* Task objective *
Print the data exactly, leaving nothing out.

* Given records *
-- ==== Sys2Proof/Machine/Pair.lean ====
section
/-! DEFINITION. The commands of the pair: frames, epochs, takeover and the manager commands (chapter 12).
Log entries with the choices and readings made here: 157, 158, 160. -/

namespace Sys2Proof.Machine

/-- The Cox takes part in the pair until a UCP is latched: then it serves the fault window and manager reads, and nothing else
(Table 15.10 step 3). -/
def pairAct (g : State → State) (s : State) : Out := act (fun s => if ucp s then s else g s) s

/-- PAIR_HELLO_SEND (R411). -/
def execPairHelloSend (s : State) : Out := pairAct (fun s => helloSend s) s

/-- PAIR_HELLO (R411, R412). -/
def execPairHello (pairId : Word) (descs : List PairDesc) (s : State) : Out := pairAct (fun s => helloTakePair pairId descs s) s

/-- MIRROR (R416). -/
def execMirror (f : PairFrame) (s : State) : Out := pairAct (fun s => frameTake 2 f s) s

/-- BULK (R436, R419). -/
def execBulk (f : PairFrame) (s : State) : Out := pairAct (fun s => frameTake 3 f s) s

/-- HART_FRAME (R421, R410). -/
def execHartFrame (f : PairFrame) (s : State) : Out := pairAct (fun s => frameTake 4 f s) s

/-- CTRL_FRAME (R421, R410). -/
def execCtrlFrame (f : PairFrame) (s : State) : Out := pairAct (fun s => frameTake 5 f s) s

/-- BQE_FRAME (R420, R410). -/
def execBqeFrame (f : PairFrame) (s : State) : Out := pairAct (fun s => frameTake 6 f s) s

/-- BLK_FRAME (R424, R410). -/
def execBlkFrame (f : PairFrame) (s : State) : Out := pairAct (fun s => blkTake f s) s

/-- EPOCH_END (R421, R410). -/
def execEpochEnd (f : PairFrame) (s : State) : Out := pairAct (fun s => endTake f s) s

/-- COMMIT (R421, R423). -/
def execCommit (f : PairFrame) (s : State) : Out := pairAct (fun s => if f.ty = 9 then commitTake f s else s) s

/-- FATAL (R430, R410). -/
def execFatal (f : PairFrame) (s : State) : Out := pairAct (fun s => fatalTake f s) s

/-- HANDOVER (R435, R410). -/
def execHandover (f : PairFrame) (s : State) : Out := pairAct (fun s => handoverTake f s) s

/-- TAKEN (R430, R410). -/
def execTaken (f : PairFrame) (s : State) : Out := pairAct (fun s => takenTake f s) s

/-- PAIR_FRAME_RESERVED (R410). -/
def execPairFrameReserved (f : PairFrame) (s : State) : Out := pairAct (fun s => frameReserved f s) s

/-- EPOCH_CLOSE (R419, R421). -/
def execEpochClose (p : Nat) (s : State) : Out := pairAct (fun s => closeStart p s) s

/-- CKPT (R419, R421). -/
def execCkpt (p target : Nat) (s : State) : Out := pairAct (fun s => ckptTake p target s) s

/-- EPOCH_CLOSE_TIMEOUT (R422). -/
def execEpochCloseTimeout (p : Nat) (s : State) : Out := pairAct (fun s => closeTimeout p s) s

/-- SEND_LOG_FULL (R418). -/
def execSendLogFull (s : State) : Out := pairAct (fun s => logFull s) s

/-- SEND_LOG_DRAINED (R418). -/
def execSendLogDrained (s : State) : Out := pairAct (fun s => logDrained s) s

/-- PAIR_LINK_LOSS (R426). -/
def execPairLinkLoss (s : State) : Out := act (fun s => pairLinkLost s) s

/-- PAIR_LINK_RETURN (R426). -/
def execPairLinkReturn (s : State) : Out := act (fun s => pairLinkBack s) s

/-- AUTOTAKE_TIMEOUT (R428). -/
def execAutotakeTimeout (s : State) : Out := pairAct (fun s => autotake s) s

/-- TAKEOVER_STEP_TIMEOUT (R432). -/
def execTakeoverStepTimeout (p : Nat) (fatal : Bool) (s : State) : Out := pairAct (fun s => takeTimeout p fatal s) s

/-- PAIR_PROTECT (R436, Table 12.6). -/
def execPairProtect (c : MgrCmd) (s : State) : Out := mgrAct 0x40 c s

/-- PAIR_UNPROTECT (R438, Table 12.6). -/
def execPairUnprotect (c : MgrCmd) (s : State) : Out := mgrAct 0x41 c s

/-- PAIR_SWITCH (R435, Table 12.6). -/
def execPairSwitch (c : MgrCmd) (s : State) : Out := mgrAct 0x42 c s

/-- PAIR_TAKEOVER (R428, Table 12.6). -/
def execPairTakeover (c : MgrCmd) (s : State) : Out := mgrAct 0x43 c s

/-- PAIR_RELEASE (R426, Table 12.6). -/
def execPairRelease (c : MgrCmd) (s : State) : Out := mgrAct 0x44 c s

/-- PAIR_QUERY (R438, Table 12.6). -/
def execPairQuery (c : MgrCmd) (s : State) : Out := mgrAct 0x45 c s

/-- CROSSLINK_LOSS (R408). -/
def execCrosslinkLoss (n : Nat) (s : State) : Out := act (fun s => crossLost n s) s

end Sys2Proof.Machine
end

* Result of this task *
-- ==== Sys2Proof/Machine/Pair.lean ====
section
/-! DEFINITION. The commands of the pair: frames, epochs, takeover and the manager commands (chapter 12).
Log entries with the choices and readings made here: 157, 158, 160. -/

namespace Sys2Proof.Machine

/-- The Cox takes part in the pair until a UCP is latched: then it serves the fault window and manager reads, and nothing else
(Table 15.10 step 3). -/
def pairAct (g : State → State) (s : State) : Out := act (fun s => if ucp s then s else g s) s

/-- PAIR_HELLO_SEND (R411). -/
def execPairHelloSend (s : State) : Out := pairAct (fun s => helloSend s) s

/-- PAIR_HELLO (R411, R412). -/
def execPairHello (pairId : Word) (descs : List PairDesc) (s : State) : Out := pairAct (fun s => helloTakePair pairId descs s) s

/-- MIRROR (R416). -/
def execMirror (f : PairFrame) (s : State) : Out := pairAct (fun s => frameTake 2 f s) s

/-- BULK (R436, R419). -/
def execBulk (f : PairFrame) (s : State) : Out := pairAct (fun s => frameTake 3 f s) s

/-- HART_FRAME (R421, R410). -/
def execHartFrame (f : PairFrame) (s : State) : Out := pairAct (fun s => frameTake 4 f s) s

/-- CTRL_FRAME (R421, R410). -/
def execCtrlFrame (f : PairFrame) (s : State) : Out := pairAct (fun s => frameTake 5 f s) s

/-- BQE_FRAME (R420, R410). -/
def execBqeFrame (f : PairFrame) (s : State) : Out := pairAct (fun s => frameTake 6 f s) s

/-- BLK_FRAME (R424, R410). -/
def execBlkFrame (f : PairFrame) (s : State) : Out := pairAct (fun s => blkTake f s) s

/-- EPOCH_END (R421, R410). -/
def execEpochEnd (f : PairFrame) (s : State) : Out := pairAct (fun s => endTake f s) s

/-- COMMIT (R421, R423). -/
def execCommit (f : PairFrame) (s : State) : Out := pairAct (fun s => if f.ty = 9 then commitTake f s else s) s

/-- FATAL (R430, R410). -/
def execFatal (f : PairFrame) (s : State) : Out := pairAct (fun s => fatalTake f s) s

/-- HANDOVER (R435, R410). -/
def execHandover (f : PairFrame) (s : State) : Out := pairAct (fun s => handoverTake f s) s

/-- TAKEN (R430, R410). -/
def execTaken (f : PairFrame) (s : State) : Out := pairAct (fun s => takenTake f s) s

/-- PAIR_FRAME_RESERVED (R410). -/
def execPairFrameReserved (f : PairFrame) (s : State) : Out := pairAct (fun s => frameReserved f s) s

/-- EPOCH_CLOSE (R419, R421). -/
def execEpochClose (p : Nat) (s : State) : Out := pairAct (fun s => closeStart p s) s

/-- CKPT (R419, R421). -/
def execCkpt (p target : Nat) (s : State) : Out := pairAct (fun s => ckptTake p target s) s

/-- EPOCH_CLOSE_TIMEOUT (R422). -/
def execEpochCloseTimeout (p : Nat) (s : State) : Out := pairAct (fun s => closeTimeout p s) s

/-- SEND_LOG_FULL (R418). -/
def execSendLogFull (s : State) : Out := pairAct (fun s => logFull s) s

/-- SEND_LOG_DRAINED (R418). -/
def execSendLogDrained (s : State) : Out := pairAct (fun s => logDrained s) s

/-- PAIR_LINK_LOSS (R426). -/
def execPairLinkLoss (s : State) : Out := act (fun s => pairLinkLost s) s

/-- PAIR_LINK_RETURN (R426). -/
def execPairLinkReturn (s : State) : Out := act (fun s => pairLinkBack s) s

/-- AUTOTAKE_TIMEOUT (R428). -/
def execAutotakeTimeout (s : State) : Out := pairAct (fun s => autotake s) s

/-- TAKEOVER_STEP_TIMEOUT (R432). -/
def execTakeoverStepTimeout (p : Nat) (fatal : Bool) (s : State) : Out := pairAct (fun s => takeTimeout p fatal s) s

/-- PAIR_PROTECT (R436, Table 12.6). -/
def execPairProtect (c : MgrCmd) (s : State) : Out := mgrAct 0x40 c s

/-- PAIR_UNPROTECT (R438, Table 12.6). -/
def execPairUnprotect (c : MgrCmd) (s : State) : Out := mgrAct 0x41 c s

/-- PAIR_SWITCH (R435, Table 12.6). -/
def execPairSwitch (c : MgrCmd) (s : State) : Out := mgrAct 0x42 c s

/-- PAIR_TAKEOVER (R428, Table 12.6). -/
def execPairTakeover (c : MgrCmd) (s : State) : Out := mgrAct 0x43 c s

/-- PAIR_RELEASE (R426, Table 12.6). -/
def execPairRelease (c : MgrCmd) (s : State) : Out := mgrAct 0x44 c s

/-- PAIR_QUERY (R438, Table 12.6). -/
def execPairQuery (c : MgrCmd) (s : State) : Out := mgrAct 0x45 c s

/-- CROSSLINK_LOSS (R408). -/
def execCrosslinkLoss (n : Nat) (s : State) : Out := act (fun s => crossLost n s) s

end Sys2Proof.Machine
end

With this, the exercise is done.